Across all of the records below, determine the number of lines containing the string "reports"; reply with that number only.

Collected data:
◇ ◇ ◇ ◇

/-- A step takes at least one byte, and no more than there are (R94, R95). -/
theorem decodeStep_taken {table : Table} (hwf : ∀ e ∈ tableEntries table, entryWellFormed e = true)
    {bytes : List Byte} {d : Decoded} {n : Nat} (h : decodeStep table bytes = some (d, n)) :
    0 < n ∧ n ≤ bytes.length := by
  cases bytes with
  | nil => cases h
  | cons b rest =>
    cases hselect : selectEntry table b with
    | none =>
      rw [decodeStep_unlisted hselect] at h
      cases h
      simp
    | some e =>
      by_cases hlen : e.len ≤ rest.length + 1
      · rw [decodeStep_fits hselect hlen] at h
        cases h
        exact ⟨len_pos (hwf e (mem_of_selectEntry hselect)), hlen⟩
      · rw [decodeStep_truncated hselect (Nat.lt_of_not_le hlen)] at h
        cases h
        simp

theorem decodeStep_isSome (table : Table) (b : Byte) (rest : List Byte) :
    ∃ d n, decodeStep table (b :: rest) = some (d, n) := by
  unfold decodeStep
  split
  · contradiction
  · split
    · exact ⟨_, _, rfl⟩
    · split <;> exact ⟨_, _, rfl⟩

/-! ### Running addresses -/

/-- The addresses of a list are the running sums of the sizes from a start on. -/
def RunningSum {α : Type} (address size : α → Nat) : Nat → List α → Prop
  | _, [] => True
  | start, x :: xs => address x = start ∧ RunningSum address size (start + size x) xs

theorem RunningSum.address_eq {α : Type} {address size : α → Nat} {start : Nat} {pre post : List α} {x : α}
    (h : RunningSum address size start (pre ++ x :: post)) : address x = start + (pre.map size).sum := by
  induction pre generalizing start with
  | nil =>
    obtain ⟨hx, -⟩ := h
    exact hx
  | cons y pre ih =>
    obtain ⟨-, hrest⟩ := h
    rw [ih hrest, List.map_cons, List.sum_cons, Nat.add_assoc]

/-! ### Disassembly -/

theorem disassembleFrom_succ {table : Table} {bytes : List Byte} {d : Decoded} {n : Nat}
    (h : decodeStep table bytes = some (d, n)) (fuel address : Nat) :
    disassembleFrom table (fuel + 1) address bytes =
      { address := address, bytes := bytes.take n, decoded := d } ::
        disassembleFrom table fuel (address + n) (bytes.drop n) := by
  simp [disassembleFrom, h]

/-- What a disassembly from an address on is, if it covers the bytes. -/
structure Covers (address : Nat) (bytes : List Byte) (lines : List Line) : Prop where
  bytes_eq : lines.flatMap (fun l => l.bytes) = bytes
  nonempty : ∀ l ∈ lines, l.bytes ≠ []
  addresses : RunningSum (fun l => l.address) (fun l => l.bytes.length) address lines

/-- One line more, of the first `n` bytes. -/
theorem Covers.cons {address n : Nat} {bytes : List Byte} {d : Decoded} {lines : List Line} (hpos : 0 < n)
    (hn : n ≤ bytes.length) (h : Covers (address + n) (bytes.drop n) lines) :
    Covers address bytes ({ address := address, bytes := bytes.take n, decoded := d } :: lines) where
  bytes_eq := by rw [List.flatMap_cons, h.bytes_eq, List.take_append_drop]
  nonempty := by
    refine List.forall_mem_cons.mpr ⟨?_, h.nonempty⟩
    rw [ne_eq, ← List.length_eq_zero_iff, List.length_take_of_le hn]
    exact hpos.ne'
  addresses := ⟨rfl, by simpa only [List.length_take_of_le hn] using h.addresses⟩

theorem disassembleFrom_covers {table : Table} (hwf : ∀ e ∈ tableEntries table, entryWellFormed e = true)
    (fuel address : Nat) (bytes : List Byte) (hfuel : bytes.length ≤ fuel) :
    Covers address bytes (disassembleFrom table fuel address bytes) := by
  induction fuel generalizing address bytes with
  | zero =>
    obtain rfl := List.length_eq_zero_iff.mp (Nat.le_zero.mp hfuel)
    exact ⟨rfl, nofun, trivial⟩
  | succ fuel ih =>
    cases bytes with
    | nil => exact ⟨rfl, nofun, trivial⟩
    | cons b rest =>
      obtain ⟨d, n, hstep⟩ := decodeStep_isSome table b rest
      obtain ⟨hpos, hn⟩ := decodeStep_taken hwf hstep
      rw [disassembleFrom_succ hstep]
      refine .cons hpos hn (ih _ _ ?_)
      rw [List.length_drop]
      omega

/-- Settles O54: every step takes at least one byte, so as many steps as bytes are enough. -/
theorem disassemblyCoversBuffer : Obligations.DisassemblyCoversBuffer := by
  intro table bytes hwf
  have hcovers : Covers 0 bytes (disassemble table bytes) := disassembleFrom_covers hwf _ 0 bytes le_rfl
  refine ⟨hcovers.bytes_eq, hcovers.nonempty, fun pre post l hlines => ?_⟩
  have hsum := RunningSum.address_eq (hlines ▸ hcovers.addresses)
  rw [hsum, Nat.zero_add, List.length_flatMap]

/-! ### Assembly -/

/-- The first line is blank, in error, or an instruction; only an instruction advances the address (R101, R102). -/
theorem assembleFrom_addresses {a : Arch} {table : Table} {n address : Nat} {lines : List (List Char)} {out : Assembly}
    (h : assembleFrom a table n address lines = .ok out) :
    RunningSum (fun x => x.address) (fun x => x.bytes.length) address out.items := by
  induction lines generalizing n address out with
  | nil => exact Except.ok.inj h ▸ trivial
  | cons line rest ih =>
    unfold assembleFrom at h
    split at h
    · exact ih h
    · split at h
      · cases h
      · split at h
        · cases h
        · next hrest =>
          obtain rfl := Except.ok.inj h
          exact (ih hrest :)
      · split at h
        · cases h
        · next hrest =>
          obtain rfl := Except.ok.inj h
          exact ⟨rfl, ih hrest⟩

/-- Settles O57. -/
theorem assemblyAddresses : Obligations.AssemblyAddresses := by
  intro a table text out h pre post x hitems
  have hsum := RunningSum.address_eq (hitems ▸ assembleFrom_addresses h)
  rwa [Nat.zero_add] at hsum

end Sys2Proof.Machine
end

section
/-! PROOFS. What the entries of the reference tables stand for (R105 to R107): an operand list that matches an entry is
read by the execution engine as an instruction, and the encoder's bytes of that instruction are the entry's. -/

namespace Sys2Proof.Machine

/-! ### Fields -/

theorem littleBytes_length (k n : Nat) : (littleBytes k n).length = k := by
  induction k generalizing n with
  | zero => rfl
  | succ k ih => simp [littleBytes, ih]
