-- ==== Sys2Proof/Decode.lean ====
section
/-! DEFINITION. Words to commands. The 430 is a block: it takes accesses and pin events, and no row of
spec/opcode_table.json gives a word of bits, so no word spells a command. -/

namespace Sys2Proof

/-- The command that a word of the opcode table spells: none, because no row of the table gives bits. -/
def decodeTableWord (_nbits _w : Nat) : Option Instr := none

end Sys2Proof
end

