-- ==== Sys2Proof/Machine/Flags.lean ====
section
/-! DEFINITION. Conditions, flags and pins: the event items and CAUSE (chapter 10), MAIN STATUS (R183), DRQ (R167), INT
(R179) and the line outputs (R1). -/

namespace Sys2Proof.Machine

/-! ### Event items (R174, R175, R177) -/

/-- An item: one kind on one line, or a chip kind with line part 0 (section 10.1). -/
structure EventItem where
  kind : EventKind
  line : Line
  deriving DecidableEq, Repr

/-- The code of a kind in a CAUSE byte (section 11.6). -/
def EventKind.code : EventKind → Nat
  | .lineStuck => 1
  | .stationChange => 2
  | .cycleOverrun => 3
  | .completion => 4
  | .dmaEnd => 5
  | .response => 6

/-- The enable of a kind in the EVENT MASK (section 11.6): bit n for the nth kind, 1 for unmasked. -/
def EventUnit.unmasked (u : EventUnit) (k : EventKind) : Bool := u.mask.getLsbD (k.code - 1)

/-- The items of a per-line kind, in line order. -/
def lineItems (k : EventKind) : List EventItem := [⟨k, 0⟩, ⟨k, 1⟩, ⟨k, 2⟩, ⟨k, 3⟩]

/-- The 15 items in the order in which CAUSE reports them (R177). -/
def allItems : List EventItem :=
  lineItems .lineStuck ++ lineItems .stationChange ++ lineItems .cycleOverrun ++
    [⟨.completion, 0⟩, ⟨.dmaEnd, 0⟩, ⟨.response, 0⟩]

/-- The COMPLETION condition (R133). -/
def CompletionQueue.completion (q : CompletionQueue) : Bool := decide (q.trigger ≤ q.records.length)

/-- An item is pending: a latched one while its flag is set (R174), a level one while its condition holds (R175). -/
def State.itemPending (s : State) (i : EventItem) : Bool :=
  match i.kind with
  | .lineStuck => s.events.stuck.look i.line
  | .stationChange => (s.stationLine i.line).changes != 0
  | .cycleOverrun => s.events.overrun.look i.line
  | .completion => s.queue.completion
  | .dmaEnd => s.events.dmaEnd
  | .response => s.port.state == .respond

/-- An item counts for CAUSE and the interrupt output: pending, and its kind unmasked (R176). -/
def State.itemCounts (s : State) (i : EventItem) : Bool := s.itemPending i && s.events.unmasked i.kind

/-- The item that a CAUSE read reports (R177). -/
def State.causeItem (s : State) : Option EventItem := allItems.find? s.itemCounts

/-- The byte of a CAUSE report (section 11.6): the line in bits 0 and 1, the kind code in bits 4 to 6. -/
def EventItem.byte (i : EventItem) : Byte := byteOf (i.kind.code * 16 + i.line.val)

/-- A reported item's latch flag is cleared, if it is latched (R178). -/
def EventUnit.report (u : EventUnit) (i : EventItem) : EventUnit :=
  match i.kind with
  | .lineStuck => { u with stuck := u.stuck.put i.line false }
  | .cycleOverrun => { u with overrun := u.overrun.put i.line false }
  | .dmaEnd => { u with dmaEnd := false }
  | .stationChange => u
  | .completion => u
  | .response => u

/-- A read of CAUSE (R177, R178): the byte returned and the state after; 0 when no item qualifies. -/
def State.readCause (s : State) : Byte × State :=
  match s.causeItem with
  | none => (0, s)
  | some i => (i.byte, { s with events := s.events.report i })

/-- A pending item has its kind unmasked (R179, the EVENT flag). -/
def State.eventFlag (s : State) : Bool := allItems.any s.itemCounts

/-- A write to EVENT MASK (R176); bits 6 and 7 are ignored. -/
def State.writeMask (s : State) (b : Byte) : State :=
  { s with events := { s.events with mask := b.extractLsb' 0 6 } }

/-- The byte that a read of EVENT MASK returns (R176); bits 6 and 7 read 0. -/
def State.maskByte (s : State) : Byte := s.events.mask.zeroExtend 8

/-! ### MAIN STATUS (R183) -/

/-- CMD_READY (R141). -/
def State.cmdReady (s : State) : Bool := s.port.state == .ready || s.port.state == .collect

/-- RESP_VALID (R141). -/
def State.respValid (s : State) : Bool := s.port.state == .respond

/-- PAYLOAD_AVAIL (R166). -/
def State.payloadAvail (s : State) : Bool := s.data.owner == .outflow

/-- INTAKE_WANTS (R166). -/
def State.intakeWants (s : State) : Bool := s.data.owner == .intake

/-- One bit at a place of a byte. -/
def bitAt (n : Nat) (b : Bool) : Byte := if b then 1#8 <<< n else 0

/-- The byte that a read of MAIN STATUS returns (R183). -/
def State.mainStatus (s : State) : Byte :=
  bitAt 0 s.cmdReady ||| bitAt 1 s.respValid ||| bitAt 2 s.headerAvail ||| bitAt 3 s.payloadAvail |||
    bitAt 4 s.intakeWants ||| bitAt 5 s.port.lost ||| bitAt 6 s.eventFlag ||| bitAt 7 s.events.busEnable

/-! ### Pins -/

/-- The owner is set up for DMA (R167). -/
def DataPort.dmaReady (d : DataPort) : Bool :=
  match d.owner with
  | .none => false
  | .intake => (d.intake.map IntakeRequest.dma).getD false
  | .outflow => d.resultDma && !d.halted

/-- DRQ is asserted, behind the BUS_ENABLE gate (R167). -/
def DataPort.wantsDma (d : DataPort) : Bool := d.dmaReady && decide (d.moved < d.total)

/-- The driver of a line is on only in GUARD, TRANSMIT and TURNAROUND (R1). -/
def Engine.drives (e : Engine) : Bool := e.state == .guard || e.state == .transmit || e.state == .turnaround

/-- The level of a line's transmit output: mark unless a character is being sent, whose position gives it (R1, R2). -/
def Link.txLevel (k : Link) : Bool :=
  match k.transmitter with
  | .idle => true
  | .sending data marker position _ => (wireBits data marker).getLsbD (position - 1)

/-- The output pins of a state (R1, R167, R179, R180; R185 while the reset input is active). -/
def State.drivenPins (s : State) : Pins :=
  if s.inReset then Pins.reset
  else
    { int := if s.events.busEnable then some s.eventFlag else none,
      drq := if s.events.busEnable then some s.data.wantsDma else none,
      tx := Table.make fun l => (s.link l).txLevel,
      de := Table.make fun l => (s.engine l).drives }

/-- The outputs are evaluated at the end of a happening (R167, R179). -/
def State.drive (s : State) : State := { s with pins := s.drivenPins }

end Sys2Proof.Machine
end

◇ ◇ ◇ ◇

### Your response
2